0005-Validate-chunk-size-in-Chunked-Encoding-are-HEXDIG.patch

@@ -1,11 +1,7 @@
-From b0ae7e3e156ac6f4a30ac4a54af0bffb707b008d Mon Sep 17 00:00:00 2001
-From: Renata Ravanelli <renata.ravanelli@gmail.com>
-Date: Fri, 15 Sep 2023 12:41:06 -0300
-Subject: [PATCH 5/6] This patch is a backport of commit d9bdfa0
-
+From 4f0c74f6aab47c599d33d36cd783b5fa330384d9 Mon Sep 17 00:00:00 2001
 From: Bert JW Regeer <bertjw@regeer.org>
 Date: Sat, 12 Mar 2022 18:48:26 -0700
-Subject: [PATCH] Validate chunk size in Chunked Encoding are HEXDIG
+Subject: [PATCH 5/8] Validate chunk size in Chunked Encoding are HEXDIG
 
 RFC7230 states that a chunk-size should be 1*HEXDIG, this is now
 validated before passing the resulting string to int() which would also
@@ -17,17 +13,17 @@ leading to request smuggling.
 With the increased validation if the size is not just hex digits,
 Waitress now returns a Bad Request and stops processing the request.
 
-Signed-off-by: Renata Ravanelli <renata.ravanelli@gmail.com>
+(cherry picked from commit d9bdfa0cf210f6daf017d7c5a3cc149bdec8a9a7)
 ---
- src/waitress/receiver.py | 19 ++++++++++++++-----
- tests/test_functional.py | 22 ++++++++++++++++++++++
- tests/test_receiver.py   | 12 ++++++++++++
+ waitress/receiver.py              | 19 ++++++++++++++-----
+ waitress/tests/test_functional.py | 22 ++++++++++++++++++++++
+ waitress/tests/test_receiver.py   | 12 ++++++++++++
  3 files changed, 48 insertions(+), 5 deletions(-)
 
-diff --git a/src/waitress/receiver.py b/src/waitress/receiver.py
+diff --git a/waitress/receiver.py b/waitress/receiver.py
 index 106dbc7..9e4bffe 100644
---- a/src/waitress/receiver.py
-+++ b/src/waitress/receiver.py
+--- a/waitress/receiver.py
++++ b/waitress/receiver.py
 @@ -150,12 +150,21 @@ class ChunkedReceiver(object):
                                  self.all_chunks_received = True
  
@@ -55,11 +51,11 @@ index 106dbc7..9e4bffe 100644
  
                          if sz > 0:
                              # Start a new chunk.

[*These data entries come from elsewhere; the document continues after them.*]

-- ==== Sys2Proof/Machine/Arith.lean ====
section
/-!
DEFINITION. 32-bit arithmetic: `norm32`, the two arithmetic functions of the ALU and the low byte
(spec 00_scope R10, R11; 42_alu R122).
-/

namespace Sys2Proof.Machine

/-- `norm32` of R10: the exact integer wrapped to a 32-bit signed value. -/
def norm32 (v : Int) : Word := BitVec.ofInt 32 v

/-- `ALU_ADD` of R122: the exact signed sum, then the wrap. -/
def aluAdd (a b : Word) : Word := norm32 (a.toInt + b.toInt)

/-- `ALU_SUB` of R122: the exact signed difference, then the wrap. -/
def aluSub (a b : Word) : Word := norm32 (a.toInt - b.toInt)

/-- A value in an `XLEN` of `n` bits (R9), `n` at most 32: its low `n` bits, read as a signed number. At 32 it is the value.
DESIGN CHOICE (log entry 13): `XLEN` below 32 replaces the wrap of R10 by this one; safe. -/
def narrow (n : Nat) (v : Word) : Word := (v.setWidth n).signExtend 32

/-- `v[7:0]` of R11, as a number from 0 to 255. -/
def lowByte (v : Word) : Nat := v.toNat % 256

end Sys2Proof.Machine
end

-diff --git a/tests/test_functional.py b/tests/test_functional.py
-index 853942c..448e0c0 100644
---- a/tests/test_functional.py
-+++ b/tests/test_functional.py
-@@ -345,6 +345,28 @@ class EchoTests(object):
+diff --git a/waitress/tests/test_functional.py b/waitress/tests/test_functional.py
+index b1aac96..a7421c6 100644
+--- a/waitress/tests/test_functional.py
++++ b/waitress/tests/test_functional.py
+@@ -343,6 +343,28 @@ class EchoTests(object):
          self.send_check_error(to_send)
          self.assertRaises(ConnectionClosed, read_http, fp)
  
@@ -70,47 +66,47 @@ index 853942c..448e0c0 100644
 +        to_send += control_line + s + b"\r\n"
 +        self.connect()
 +        self.sock.send(to_send)
-+        with self.sock.makefile("rb", 0) as fp:
-+            line, headers, response_body = read_http(fp)

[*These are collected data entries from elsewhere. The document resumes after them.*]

-- ==== Sys2Proof/Machine/HostOps.lean ====
section
/-!
DEFINITION. The host's operations beside `load` and `step`: `create` with its overrides (spec 70_reset_and_hazards R167 to
R169, 10_state R44) and `runToEnd` (40_execution_cycle R114).
-/

namespace Sys2Proof.Machine

/-- The register file at creation where the host gives nothing: `INIT_REGS`, and 0 at `$zero` (10_state R44). -/
def initialRegs (c : Config) : Vector Word 32 :=
  Vector.ofFn fun i => if i = 0 then 0#32 else narrow c.xlen (c.initReg (allRegs.getD i .zero))

/-- The state at creation without overrides (10_state R44). -/
def State.initial (c : Config) (source : Text) (p : Program) : State :=
  { State.reset with source := source, program := p, regs := initialRegs c }

/-- R168: each register override in the host's order; `$zero` is ignored, an unknown name refuses the creation.
DESIGN CHOICE (log entry 15): where two names spell one register the later entry wins; unsafe.
DESIGN CHOICE (log entry 15): where several names are bad the refusal reports the first in the host's order; safe. -/
def overrideRegs (c : Config) : List (Text × Int) → State → Except CreateError State
  | [], s => .ok s
  | (name, v) :: rest, s =>
    match lookupReg c name with
    | some r => overrideRegs c rest (s.setReg r (narrow c.xlen (norm32 v)))
    | none => .error (.initBadRegister name)

/-- R169: each memory override in the host's order; the later of two entries for one address wins.
DESIGN CHOICE (log entry 15): where several keys are bad the refusal reports the first in the host's order; safe. -/
def overrideMem (c : Config) : List (Text × Int) → State → Except CreateError State
  | [], s => .ok s
  | (key, v) :: rest, s =>
    match parseNum key with
    | some a => overrideMem c rest (s.setMem (narrow c.xlen a) (narrow c.xlen (norm32 v)))
    | none => .error (.initBadAddress key)

/-- `create` of R167: the state of 10_state R44, or a refusal (60_exceptions R154).
DESIGN CHOICE (log entry 15): where both kinds of override are bad the register's is reported; safe. -/
def create (c : Config) (source : Text) (p : Program) (regOverrides memOverrides : List (Text × Int)) :
    Except CreateError State :=
  match overrideRegs c regOverrides (State.initial c source p) with
  | .ok s => overrideMem c memOverrides s
  | .error e => .error e

/-- At most `fuel` steps of the step function, as long as the status is ready. -/
def runStepsOf (next : State → Host.Outcome State Fault Refusal) : Nat → State → Host.Outcome State Fault Refusal
  | 0, s => .next s
  | fuel + 1, s =>
    if s.status = .ready then
      match next s with
      | .next t => runStepsOf next fuel t
      | .fault r => .fault r
      | .refused r => .refused r
    else .next s

/-- At most `fuel` steps, as long as the status is ready. -/
def runSteps (fuel : Nat) (s : State) : Host.Outcome State Fault Refusal := runStepsOf step fuel s

/-- `runToEnd` of R114: steps as long as the status is ready. By R115 `MAX_STEPS - steps + 1` calls are enough, so that many
are made at most (log entry 21). -/
def runToEnd (s : State) : Host.Outcome State Fault Refusal := runSteps (npad.maxSteps - s.steps + 1) s

/-- `runToEnd` of R114 with the parameters of 00_scope R9. -/
def runToEndWith (c : Config) (s : State) : Host.Outcome State Fault Refusal :=
  runStepsOf (stepWith c) (c.maxSteps - s.steps + 1) s

end Sys2Proof.Machine
end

-+            self.assertline(line, "400", "Bad Request", "HTTP/1.1")
-+            cl = int(headers["content-length"])
-+            self.assertEqual(cl, len(response_body))

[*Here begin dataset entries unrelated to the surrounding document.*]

-- ==== Sys2Proof/Laws/Registers.lean ====
section
/-!
SUPPORT. The register file: reads after writes, and the ordered sets.
-/

namespace Sys2Proof.Machine

theorem regIndex_injective {r r' : Reg} (h : regIndex r = regIndex r') : r = r' := by
  have all : ∀ x y : Reg, regIndex x = regIndex y → x = y := by
    intro x y; cases x <;> cases y <;> simp [regIndex]
  exact all r r' h

theorem mem_allRegs (r : Reg) : r ∈ allRegs := by
  cases r <;> decide

@[simp] theorem State.regSlot_setReg_same (s : State) {r : Reg} (v : Word) (h : r ≠ .zero) :
    (s.setReg r v).regSlot r = v := by
  simp [State.regSlot, h]

@[simp] theorem State.regSlot_setReg_other (s : State) {r r' : Reg} (v : Word) (h : r' ≠ r) :
    (s.setReg r v).regSlot r' = s.regSlot r' := by
  have hi : (regIndex r : Nat) ≠ regIndex r' := fun e => h (regIndex_injective (Fin.ext e)).symm
  by_cases hz : r = .zero <;> simp [State.regSlot, hz, hi]

/-- A write to `$zero` leaves the register file as it is (10_state R22). -/
@[simp] theorem State.writeReg_zero (s : State) (v : Word) : s.writeReg .zero v = s := rfl

@[simp] theorem State.regSlot_writeReg (s : State) (r r' : Reg) (v : Word) :
    (s.writeReg r v).regSlot r' = (s.setReg r v).regSlot r' := rfl

@[simp] theorem State.readReg_zero (s : State) : s.readReg .zero = 0#32 := rfl

theorem State.readReg_eq_slot (s : State) {r : Reg} (h : r ≠ .zero) : s.readReg r = s.regSlot r := by
  simp [State.readReg, h]

/-- The register write as a whole: what every register reads after it. -/
theorem State.readReg_writeReg (s : State) (r r' : Reg) (v : Word) :
    (s.writeReg r v).readReg r' = if r' = r ∧ r ≠ .zero then v else s.readReg r' := by
  by_cases hz : r' = .zero
  · subst hz
    have : ¬ (Reg.zero = r ∧ r ≠ Reg.zero) := fun h => h.2 h.1.symm
    simp [this]
  · by_cases h : r' = r
    · subst h; simp [State.readReg, hz]
    · simp [State.readReg, hz, h]

/-- The re-assertion of `$zero` changes no other register's slot. -/
theorem State.regSlot_clearZero (s : State) (r : Reg) :
    s.clearZero.regSlot r = if r = .zero then 0#32 else s.regSlot r := by
  cases r <;> simp [State.regSlot, regIndex]

@[simp] theorem State.regSlot_retire (s : State) (r : Reg) :
    s.retire.regSlot r = if r = .zero then 0#32 else s.regSlot r :=
  State.regSlot_clearZero _ r

@[simp] theorem State.readReg_retire (s : State) (r : Reg) : s.retire.readReg r = s.readReg r := by
  by_cases h : r = .zero <;> simp [State.readReg, h]

/-- Registers read the same where the register files are the same. -/
theorem State.readReg_congr {s t : State} (h : t.regs = s.regs) (r : Reg) : t.readReg r = s.readReg r := by
  simp [State.readReg, State.regSlot, h]

/-! ## Ordered sets -/

theorem mem_insertOnce {α : Type} [DecidableEq α] {a b : α} {l : List α} :
    b ∈ insertOnce a l ↔ b = a ∨ b ∈ l := by
  unfold insertOnce; split <;> simp_all [or_comm]

theorem nodup_insertOnce {α : Type} [DecidableEq α] (a : α) {l : List α} (h : l.Nodup) :
    (insertOnce a l).Nodup := by
  unfold insertOnce; split
  · exact h
  · next hn => simpa using List.Nodup.concat hn h

theorem isPrefix_insertOnce {α : Type} [DecidableEq α] (a : α) (l : List α) : l <+: insertOnce a l := by
  unfold insertOnce; split <;> simp

end Sys2Proof.Machine
end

-+            self.assertIn(b"Invalid chunk size", response_body)
-+            self.assertEqual(
-+                sorted(headers.keys()),
-+                ["connection", "content-length", "content-type", "date", "server"],
-+            )
-+            self.assertEqual(headers["content-type"], "text/plain")
-+            # connection has been closed
-+            self.send_check_error(to_send)
-+            self.assertRaises(ConnectionClosed, read_http, fp)
++        fp = self.sock.makefile("rb", 0)
++        line, headers, response_body = read_http(fp)
++        self.assertline(line, "400", "Bad Request", "HTTP/1.1")
++        cl = int(headers["content-length"])
++        self.assertEqual(cl, len(response_body))
++        self.assertIn(b"Invalid chunk size", response_body)
++        self.assertEqual(
++            sorted(headers.keys()),
++            ["connection", "content-length", "content-type", "date", "server"],
++        )
++        self.assertEqual(headers["content-type"], "text/plain")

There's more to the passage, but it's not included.